Prioritizing Insulation Upgrades
I recently purchased a home in Northern Virginia that was built in 1989. Since I moved into the house in December, I’ve found that there are multiple issues with the insulation. These issues result in the second floor being 5 degrees cooler than the main floor. There is a walk out basement, and that feels about the same temperature as the top floor. I was hoping for some advice on what to prioritize. The issues I’ve found are:
· Skylights insulated with batt insulation – some is falling off. The framing is such that it was done with 2×4 lumber, that was installed with the 4” side toward the drywall, so it’s only about 1.5” deep. There are three of these. One in the hall, and 2 in the master bedroom. Those 2 would be more difficult to reach, and I’m not sure how good they are insulated. The one I can see has insulation blown around one side of it.
· The master bedroom is partially above the garage. I suspect the garage ceiling is not well insulated – if it is insulated at all. There is also an HVAC duct running through the garage portion, and I don’t think this is insulated either.

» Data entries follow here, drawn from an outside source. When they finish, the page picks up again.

-- ==== Sys2Proof/Machine/Memory.lean ====
section
/-! DEFINITION. The plain storage of exchange memory: the order board, the plan area and the free area (R170). -/

namespace Sys2Proof.Machine

/-- The byte at an offset; an unlisted offset reads 0, its value after a power-on reset (R168). -/
def Memory.read : Memory → Nat → Byte
  | [], _ => 0
  | (k, b) :: m, a => if k = a then b else if a < k then 0 else Memory.read m a

/-- Write one byte, keeping the canonical form. -/
def Memory.write : Memory → Nat → Byte → Memory
  | [], a, v => if v = 0 then [] else [(a, v)]
  | (k, b) :: m, a, v =>
    if k = a then (if v = 0 then m else (a, v) :: m)
    else if a < k then (if v = 0 then (k, b) :: m else (a, v) :: (k, b) :: m)
    else (k, b) :: Memory.write m a v

/-- Write consecutive bytes from an offset up. -/
def Memory.writeAll (m : Memory) (a : Nat) : List Byte → Memory
  | [] => m
  | v :: vs => Memory.writeAll (m.write a v) (a + 1) vs

/-- The first listed offset of `m`, if any, is above `a`. -/
def Memory.above (a : Nat) : Memory → Bool
  | [] => true
  | (k, _) :: _ => decide (a < k)

/-- The canonical form: offsets strictly rising, no listed byte equal to what an unlisted offset reads as. -/
def Memory.wf : Memory → Bool
  | [] => true
  | (k, b) :: m => decide (b ≠ 0) && Memory.above k m && Memory.wf m

/-- The 16-bit value at an offset, least significant byte first (R170). -/
def Memory.read16 (m : Memory) (a : Nat) : Word := m.read (a + 1) ++ m.read a

/-- The two bytes of a word, least significant first (R170). -/
def bytesOf16 (w : Word) : List Byte := [w.setWidth 8, (w >>> 8).setWidth 8]

/-- The four bytes of a 32-bit value, least significant first (R170). -/
def bytesOf32 (w : BitVec 32) : List Byte :=
  [w.setWidth 8, (w >>> 8).setWidth 8, (w >>> 16).setWidth 8, (w >>> 24).setWidth 8]

end Sys2Proof.Machine
end

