-- ==== Sys2Proof/Machine/Operands.lean ====
section
/-! DEFINITION. What the commands and orders name: circuits and their places, order cells and their fields (R154, R160,
R177), and the plan area as an apply reads it (R107, R108, R179). -/

namespace Sys2Proof.Machine

/-! ### Circuit numbering (00_scope.md, "Circuit numbering") -/

/-- The link that carries a circuit: its number divided by 64, rounded down. -/
def linkOf (c : Circuit) : LinkIx := ⟨c.val / 64, by omega⟩

/-- The shelf address of a circuit on its link. -/
def addrOf (c : Circuit) : Addr := ⟨c.val % 64 / 16, by omega⟩

/-- The port of a circuit on its shelf. -/
def portOf (c : Circuit) : Fin 16 := ⟨c.val % 16, by omega⟩

/-- The circuit at a port of a shelf of a link (R127). -/
def circuitAt (l : LinkIx) (a : Addr) (port : Fin 16) : Circuit := ⟨64 * l.val + 16 * a.val + port.val, by omega⟩

/-- The shelf's single number (06, section 6.1). -/
def shelfNumber (l : LinkIx) (a : Addr) : Fin 16 := ⟨4 * l.val + a.val, by omega⟩

/-- The sixteen circuits of a shelf, port 0 first. -/
def circuitsOf (l : LinkIx) (a : Addr) : List Circuit := (List.finRange 16).map (circuitAt l a)

/-- The first circuit an order names (R124). -/
def ShelfOrder.first : ShelfOrder → Circuit
  | .join a _ => a | .part a _ => a | .ring c => c | .unring c => c | .tone c _ => c | .drop c => c

/-- The order names the circuit, first or second. -/
def ShelfOrder.names (o : ShelfOrder) (c : Circuit) : Bool :=
  match o with
  | .join a b => a == c || b == c
  | .part a b => a == c || b == c
  | .ring a => a == c
  | .unring a => a == c
  | .tone a _ => a == c
  | .drop a => a == c

/-! ### Order cells -/

/-- The four states of a cell; a state field of any other value reads as EMPTY (R154). -/
inductive CellState where | empty | posted | taken | done deriving DecidableEq, Repr

/-- The thirteen order kinds (R160). -/
inductive OrderKind where
  | openK | closeK | pauseK | answerK | pickK | holdK | retrieveK | extendK | transferK | cancelK | disconnectK
  | setNightK | applyPlanK
  deriving DecidableEq, Repr

/-- The offset of a cell (R170). -/
def cellBase (c : CellIx) : Nat := 0x0500 + 32 * c.val

/-- A byte of a cell. -/
def cellByte (m : Memory) (c : CellIx) (k : Nat) : Byte := m.read (cellBase c + k)

/-- The state of a cell (R154, R177): bits 3 to 0 of its first byte. -/
def cellState (m : Memory) (c : CellIx) : CellState :=
  match (cellByte m c 0).toNat % 16 with
  | 1 => .posted
  | 2 => .taken
  | 3 => .done
  | _ => .empty

/-- The position value of a cell, 0 to 15 (R177). -/
def cellPosition (m : Memory) (c : CellIx) : Nat := (cellByte m c 0).toNat / 16

/-- The order number of a cell (R177). -/
def cellNumber (m : Memory) (c : CellIx) : Word := m.read16 (cellBase c + 4)

/-- The kind of a cell's order, none when the code is unknown (R177). -/
def cellKind (m : Memory) (c : CellIx) : Option OrderKind :=
  match (cellByte m c 1).toNat with
  | 1 => some .openK | 2 => some .closeK | 3 => some .pauseK | 4 => some .answerK | 5 => some .pickK
  | 6 => some .holdK | 7 => some .retrieveK | 8 => some .extendK | 9 => some .transferK | 10 => some .cancelK
  | 11 => some .disconnectK | 12 => some .setNightK | 13 => some .applyPlanK
  | _ => none

/-- The declared length of a cell (R177). -/
def cellLength (m : Memory) (c : CellIx) : Nat := (cellByte m c 2).toNat

/-- A body byte of a cell (R177). -/
def cellBody (m : Memory) (c : CellIx) (k : Nat) : Byte := cellByte m c (0x0C + k)

/-- The body length of a kind (R160). -/
def OrderKind.bodyLength : OrderKind → Nat
  | .closeK => 1 | .pauseK => 1 | .pickK => 1 | .retrieveK => 1 | .extendK => 3 | .setNightK => 2
  | .openK => 0 | .answerK => 0 | .holdK => 0 | .transferK => 0 | .cancelK => 0 | .disconnectK => 0 | .applyPlanK => 0

/-- The kind accepts the position value (R160): 0 to 7, and 15 for SET_NIGHT and APPLY_PLAN. -/
def OrderKind.accepts (k : OrderKind) (position : Nat) : Bool :=
  decide (position < 8) || (decide (position = 15) && (k == .setNightK || k == .applyPlanK))

/-- The position a value names, none for 15 (00_scope.md, "Absent fields"). -/
def positionOf (v : Nat) : Option Pos := if h : v < 8 then some ⟨v, h⟩ else none

/-- The codes of R177. -/
def ResultCode.code : ResultCode → Byte
  | .ok => 0 | .camped => 1 | .badKind => 2 | .badLength => 3 | .badPosition => 4 | .notOpen => 5 | .alreadyOpen => 6
  | .noOffer => 7 | .noCall => 8 | .noLoop => 9 | .speaking => 10 | .wrongState => 11 | .inProgress => 12
  | .noSuchNumber => 13 | .sameCircuit => 14 | .busy => 15 | .outOfService => 16 | .campFull => 17 | .callerGone => 18
  | .cancelled => 19 | .loopsInUse => 20 | .noAuthority => 21 | .planInvalid => 22 | .notServing => 23
  | .staleNumber => 24

/-- The low byte of a cell with its state replaced and its position kept (R177: the engine keeps the high half). -/
def withCellState (b : Byte) (code : Byte) : Byte := (b &&& 0xF0) ||| code

/-! ### The plan area -/

/-- Clamping (R107). -/
def clamp (lo hi v : Nat) : Nat := max lo (min hi v)

/-- Clamping of a field whose 0 means off (R107). -/
def clampOff (lo hi v : Nat) : Nat := if v = 0 then 0 else clamp lo hi v

/-- A flag is yes for any non-zero value (R108). -/
def flagOf (b : Byte) : Bool := b != 0

/-- A chief or deputy value other than 0 to 7 is none (R108). -/
def roleHolder (b : Byte) : Option Pos := positionOf b.toNat

/-- A circuit value of 255 is none (R108). -/
def circuitOrNone (b : Byte) : Option Circuit := if b = 255 then none else some ⟨b.toNat, b.isLt⟩

/-- R108, Kind. -/
def kindOf (b : Byte) : LineKind :=
  match b.toNat with
  | 1 => .trunk | 2 => .extension | 3 => .position | 4 => .announcer | _ => .unused

/-- R108, Directory partition. -/
def partitionOf (b : Byte) : Option Part := if h : b.toNat < 4 then some ⟨b.toNat, h⟩ else none

/-- R108, Overflow destination. -/
def overflowOf (b : Byte) : Overflow := if h : b.toNat < 4 then .partition ⟨b.toNat, h⟩ else .fallback

/-- R108, Basis. -/
def basisOf (b : Byte) : Basis := match b.toNat with | 1 => .newer | 2 => .older | _ => .mean

/-- R108, Cadence source. -/
def sourceOf (b : Byte) : CadenceSource := if b = 0 then .internal else .external

/-- A directory entry (R108, R179). -/
def readDirEntry (m : Memory) (c : Circuit) : DirEntry :=
  let base := 0x2340 + 8 * c.val
  let kind := kindOf (m.read base)
  let number := m.read16 (base + 2)
  { kind := kind, partition := partitionOf (m.read (base + 1)),
    number := if kind = .extension ∧ number.toNat ≤ 9999 then some number else none,
    campAllowed := flagOf (m.read (base + 4)) }

/-- A partition plan (R107, R108, R179); `directory` decides whether the announcer is an ANNOUNCER. -/
def readPartPlan (m : Memory) (directory : Table DirEntry 256) (p : Part) : PartPlan :=
  let base := 0x2140 + 64 * p.val
  let b (k : Nat) : Byte := m.read (base + k)
  let w (k : Nat) : Nat := (m.read16 (base + k)).toNat
  let capacity := clamp 1 48 (b 2).toNat
  { enabled := flagOf (b 0), members := b 1, capacity := capacity,
    alertLevel := clampOff 1 capacity (b 3).toNat,
    overflowLimit := clampOff 1 999 (w 4), overflow := overflowOf (b 6),
    announcer := (circuitOrNone (b 7)).filter fun c => (directory.get c).kind == .announcer,
    night := m.read16 (base + 8), autoNight := flagOf (b 0x0A), offerTimeout := clamp 4 60 (b 0x0B).toNat,
    holdRecall := clampOff 10 900 (w 0x0C), campRecall := clamp 10 900 (w 0x0E), waitLimit := clampOff 10 900 (w 0x10),
    ringLimit := clamp 1 15 (b 0x12).toNat, announceTime := clamp 10 120 (b 0x13).toNat,
    seedRange := clamp 0 7 (b 0x14).toNat, seedSpacing := (b 0x15).toNat, weight := clamp 1 255 (b 0x16).toNat,
    basis := basisOf (b 0x17) }

/-- The staged copy of the plan area (R107, R108, R110, R179). -/
def readPlan (m : Memory) : Plan :=
  let directory := Table.make (readDirEntry m)
  { chief := roleHolder (m.read 0x2100), deputy := roleHolder (m.read 0x2101), source := sourceOf (m.read 0x2102),
    period := clamp 2 8 (m.read 0x2103).toNat, window := clamp 2 20 (m.read 0x2104).toNat,
    missLimit := clamp 1 7 (m.read 0x2105).toNat, parts := Table.make (readPartPlan m directory),
    headsets := Table.make fun p => circuitOrNone (m.read (0x2240 + 16 * p.val)),
    shelves := Table.make fun n =>
      { fitted := flagOf (m.read (0x22C0 + 8 * n.val)), interval := clamp 10 200 (m.read (0x22C0 + 8 * n.val + 1)).toNat },
    directory := directory }

/-! ### Questions put to a plan -/

/-- What a circuit is while no plan is active: every directory entry is read as UNUSED (R106). -/
def DirEntry.none : DirEntry := { kind := .unused, partition := Option.none, number := Option.none, campAllowed := false }

/-- What a partition is while no plan is active: not enabled, settings 0 (R47, R106). -/
def PartPlan.none : PartPlan :=
  { enabled := false, members := 0, capacity := 0, alertLevel := 0, overflowLimit := 0, overflow := .fallback,
    announcer := Option.none, night := 0, autoNight := false, offerTimeout := 0, holdRecall := 0, campRecall := 0,
    waitLimit := 0, ringLimit := 0, announceTime := 0, seedRange := 0, seedSpacing := 0, weight := 0, basis := .mean }

/-- The circuit of an extension number in the directory map (R109). -/
def Plan.lookup (pl : Plan) (number : Word) : Option Circuit :=
  (List.finRange 256).find? fun c =>
    let d := pl.directory.get c
    d.kind == .extension && d.number == some number

/-- The position is in the partition's member set. -/
def PartPlan.has (pp : PartPlan) (p : Pos) : Bool := pp.members.getLsbD p.val

/-- The enabled partition whose member set holds the position (R62). -/
def Plan.partitionOf (pl : Plan) (p : Pos) : Option Part :=
  (List.finRange 4).find? fun q => (pl.parts.get q).enabled && (pl.parts.get q).has p

/-- The position is a member position (R111). -/
def Plan.isMember (pl : Plan) (p : Pos) : Bool := (pl.partitionOf p).isSome

/-- The settings of a partition in the active plan. -/
def State.part (s : State) (p : Part) : PartPlan :=
  match s.plan with
  | some pl => pl.parts.get p
  | none => .none

/-- The directory entry of a circuit in the active plan. -/
def State.dir (s : State) (c : Circuit) : DirEntry :=
  match s.plan with
  | some pl => pl.directory.get c
  | none => .none

/-- The directory map of the active plan (R109). -/
def State.lookup (s : State) (number : Word) : Option Circuit :=
  match s.plan with
  | some pl => pl.lookup number
  | none => none

end Sys2Proof.Machine
end

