-- ==== Sys2Proof/Certificates/Slice0/Obligations.lean ====
section
/-! DEFINITION. The statements about the FQ-64. Each hypothesis of a group of statements is a structure or a definition
in the first part; each statement stands after the heading it belongs to. -/

/-! ## Hypotheses and conclusions shared by statements -/

namespace Sys2Proof.Machine

/-- The command resets the part: a reset pin, or a write of Control that sets Soft Reset (R168, R169, R173). -/
def resets : Instr → Prop
  | .powerOnReset _ => True
  | .softReset => True
  | .hostWrite a word v =>
    (a = 0x3FE2 ∧ v.getLsbD 1 = true) ∨ (a = 0x3FE1 ∧ word = true ∧ v.getLsbD 9 = true)
  | _ => False

/-- The command is a host write, as a word or byte at a window offset or as one of the register rows. -/
def writesRegisters : Instr → Prop
  | .hostWrite _ _ _ => True
  | .attention _ => True
  | .noticeEnable _ => True
  | .summaryClear _ => True
  | .maskWrite _ => True
  | _ => False

/-- A host write of a byte at an offset is dropped with the Drop flag set (R171). -/
def dropsByte (s : State) (a : Nat) (v : Word) : Prop :=
  exec (.hostWrite a false v) s = .next { s with regs := { s.regs with summary := s.regs.summary ||| 0x80 } }

/-- A host write of a byte at an offset is written there and changes nothing else (R171). -/
def storesByte (s : State) (a : Nat) (v : Word) : Prop :=
  ∃ m, exec (.hostWrite a false v) s = .next { s with mem := m } ∧
    ∀ b, m.read b = if b = a then v.setWidth 8 else s.mem.read b

/-- The record of the window that begins at an offset, with its size (R170, R172). -/
def recordOf (base size : Nat) : Prop :=
  (base = 0 ∧ size = 64) ∨ (∃ l < 4, base = 0x40 + 32 * l ∧ size = 32) ∨ (∃ p < 4, base = 0xC0 + 128 * p ∧ size = 128) ∨
  (∃ p < 8, base = 0x2C0 + 64 * p ∧ size = 64) ∨ (∃ c < 32, base = 0x500 + 32 * c ∧ size = 32) ∨
  (∃ i < 64, base = 0x900 + 64 * i ∧ size = 64) ∨ (∃ k < 256, base = 0x1900 + 8 * k ∧ size = 8)

/-! ### The checks of orders, in the order of the tables of R63, R86, R92 and R93 -/

/-- The code of the first check that fails. -/
def firstRefusal (checks : List (Bool × ResultCode)) : Option ResultCode := (checks.find? fun x => !x.1).map (·.2)

/-- The call on the position's speaking loop has a property. -/
def speakingIs (s : State) (p : Pos) (f : Call → Bool) : Bool :=
  match (s.pos p).speakingCall with | some i => f (s.call i) | none => false

/-- The circuit a number names. -/
def namedCircuit (s : State) (n : Word) (f : Circuit → Bool) : Bool :=
  match s.lookup n with | some k => f k | none => false

/-- The line of a circuit is neither OUT_OF_SERVICE nor UNKNOWN. -/
def lineServes (s : State) (k : Circuit) : Bool := (s.lamp k).line != .outOfService && (s.lamp k).line != .unknown

/-- The checks an order's owner makes, each with its refusal code; `b` are the body bytes (R63, R82, R86, R92, R93,
R118). -/
def orderChecks (s : State) (p : Pos) (b : Nat → Byte) : OrderKind → List (Bool × ResultCode)
  | .openK =>
    [(!(s.pos p).isOpen, .alreadyOpen), ((s.pos p).partition.isSome, .badPosition),
      (match (s.pos p).headset with | some h => lineServes s h | none => false, .outOfService)]
  | .closeK => [((s.pos p).isOpen, .notOpen), (b 0 != 0 || (s.pos p).loops.list.all (·.isNone), .loopsInUse)]
  | .pauseK => [((s.pos p).isOpen, .notOpen)]
  | .answerK => [((s.pos p).isOpen, .notOpen), ((s.pos p).offered.isSome, .noOffer)]
  | .pickK =>
    [((s.pos p).isOpen, .notOpen), ((s.pos p).extend.isNone, .inProgress), ((s.pos p).speaking.isNone, .speaking),
      ((s.pos p).loops.list.any (·.isNone), .noLoop),
      ((List.finRange 64).any fun i => (b 0).toNat == i.val && (s.call i).state == .queued &&
        (s.pos p).partition == some (s.call i).partition, .wrongState)]
  | .holdK =>
    [((s.pos p).isOpen, .notOpen), ((s.pos p).extend.isNone, .inProgress), ((s.pos p).speakingCall.isSome, .noCall),
      (speakingIs s p fun c => c.state == .talking, .wrongState)]
  | .retrieveK =>
    [((s.pos p).isOpen, .notOpen), ((s.pos p).extend.isNone, .inProgress), (decide ((b 0).toNat < 4), .noLoop),
      ((s.pos p).speaking.isNone, .speaking),
      ((List.finRange 4).any fun l => (b 0).toNat == l.val &&
        (List.finRange 64).any fun i => (s.pos p).loops.get l == some i && (s.call i).state == .held, .noCall)]
  | .disconnectK =>
    [((s.pos p).isOpen, .notOpen), ((s.pos p).extend.isNone, .inProgress), ((s.pos p).speakingCall.isSome, .noCall)]
  | .extendK =>
    [((s.pos p).isOpen, .notOpen), ((s.pos p).extend.isNone, .inProgress), ((s.pos p).speakingCall.isSome, .noCall),
      (speakingIs s p fun c => c.state == .talking, .wrongState),
      (decide ((b 1 ++ b 0).toNat ≤ 9999) && (s.lookup (b 1 ++ b 0)).isSome, .noSuchNumber),
      (namedCircuit s (b 1 ++ b 0) fun k => speakingIs s p fun c => k != c.caller, .sameCircuit),
      (namedCircuit s (b 1 ++ b 0) fun k => lineServes s k, .outOfService)]
  | .transferK =>
    [((s.pos p).isOpen, .notOpen), ((s.pos p).speakingCall.isSome, .noCall),
      (speakingIs s p fun c => !((c.state == .consultRinging && !c.confirmed) || (c.state == .talking && c.extend.isSome)),
        .inProgress),
      (speakingIs s p fun c => c.state == .consultRinging || c.state == .consultTalking, .wrongState)]
  | .cancelK =>
    [((s.pos p).isOpen, .notOpen), ((s.pos p).speakingCall.isSome, .noCall),
      (speakingIs s p fun c => c.state == .consultRinging || c.state == .consultTalking ||
        (c.state == .talking && c.extend.isSome), .wrongState)]
  | .setNightK =>
    [((s.pos p).role == .chief, .noAuthority),
      ((List.finRange 4).any fun q => (b 0).toNat == q.val && (s.part q).enabled, .wrongState)]
  | .applyPlanK => [((s.pos p).role == .chief, .noAuthority)]

/-! ### What several groups of statements speak of -/

/-- The states of a call on a loop (R7, R70). -/
def loopState (st : CallState) : Prop :=
  st = .talking ∨ st = .held ∨ st = .consultRinging ∨ st = .consultTalking

/-- The states of the call on a speaking loop (R70). -/
def speakingState (st : CallState) : Prop := loopState st ∧ st ≠ .held

/-- The states of a roster member (R24). -/
def rosterState (st : CallState) : Prop := st = .queued ∨ st = .offered

/-- The partition takes recalls: it is enabled, in DAY, its roster has room and does not hold the call (R25, R26). -/
structure RecallOpen (s : State) (i : Slot) : Prop where
  enabled : (s.part (s.call i).partition).enabled = true
  day : (s.prt (s.call i).partition).mode = .day
  space : (s.prt (s.call i).partition).roster.length < 63
  absent : i ∉ (s.prt (s.call i).partition).roster
  once : (s.prt (s.call i).partition).roster.Nodup

/-- The EXTEND in flight at the position, if there was one, has been answered (R163). -/
def extendAnswered (s t : State) (p : Pos) (code : ResultCode) : Prop :=
  ∀ d, (s.pos p).extend ≠ none → (s.pos p).extendCell = some d → t.answered d code 0

/-- A call record that R7 has moved to a state of a loop; the fields that the causing rule fills besides stand as they
were. -/
def onLoop (c : Call) (st : CallState) (now : Seconds) : Call :=
  { c.bare with
    state := st, entered := now, place := none, estimate := none, waitDeadline := none, announcer := none, timer := none,
    expiryHeld := false, ringPending := false, ringLimit := false, ringCount := 0, confirmed := false }

/-- A call record that R7 has moved to a state without a position and a loop. -/
def offLoops (c : Call) (st : CallState) (now : Seconds) : Call :=
  { onLoop c st now with position := none, loop := none }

· There is a dormer in this area above the garage that has batt insulation installed around it, but there is no OSB or foam board to air seal it, so the batts are visibly open on one side. Where there are outlets near the batts, the insulation batts are pushed to the side of the outlets. I used spray foam insulation around the outside of the junction boxes to seal them. I was either going to move the batt insulation around them or cover them with spray foam.
· The attic appears to have lots of insulation (the measuring sticks show about 24” where it’s not disturbed. Much less where it is.) In many places, it looks like the insulation was added in an attempt to resolve the comfort issues. It was placed on top of wood planks that were put down (probably above other insulation in the rafter bays.) Near the eaves, there were insulation baffles to prevent insulation from getting in the soffits, but for the second application, they put foam baffles about 4 ft away from the far end of the baffle, so no new insulation was placed past that “wall”.
· The attic is likely not air sealed. I can feel air blowing in through outlets on all levels. I’ve done some sealing of the worst ones, and some bad areas of the house on the main floor (like underneath the front door) and the basement where you could feel the breeze coming into the house.
· There are three cantilevers. One that goes into the basement, and I could feel cold air coming in. The floor above all is cold, and two of the three are easily accessible from the ground outside. The third in a bedroom may not be too bad, as the floor isn’t as cold there as it is in the other two.
I rented a FLIR i7 camera from one of the big box stores. There are a lot of areas of the house on the top level along the walls in the 50-60 degree range. My thought was to use the results of the pictures I took, and prioritize fixes based on the temperatures and positions. I was thinking taking care of the dormer area with the open batt insulation first, followed by the garage ceiling/bedroom floor. However, I’ve read so much about air sealing the attic that I wonder if that might be a better return on my time/money.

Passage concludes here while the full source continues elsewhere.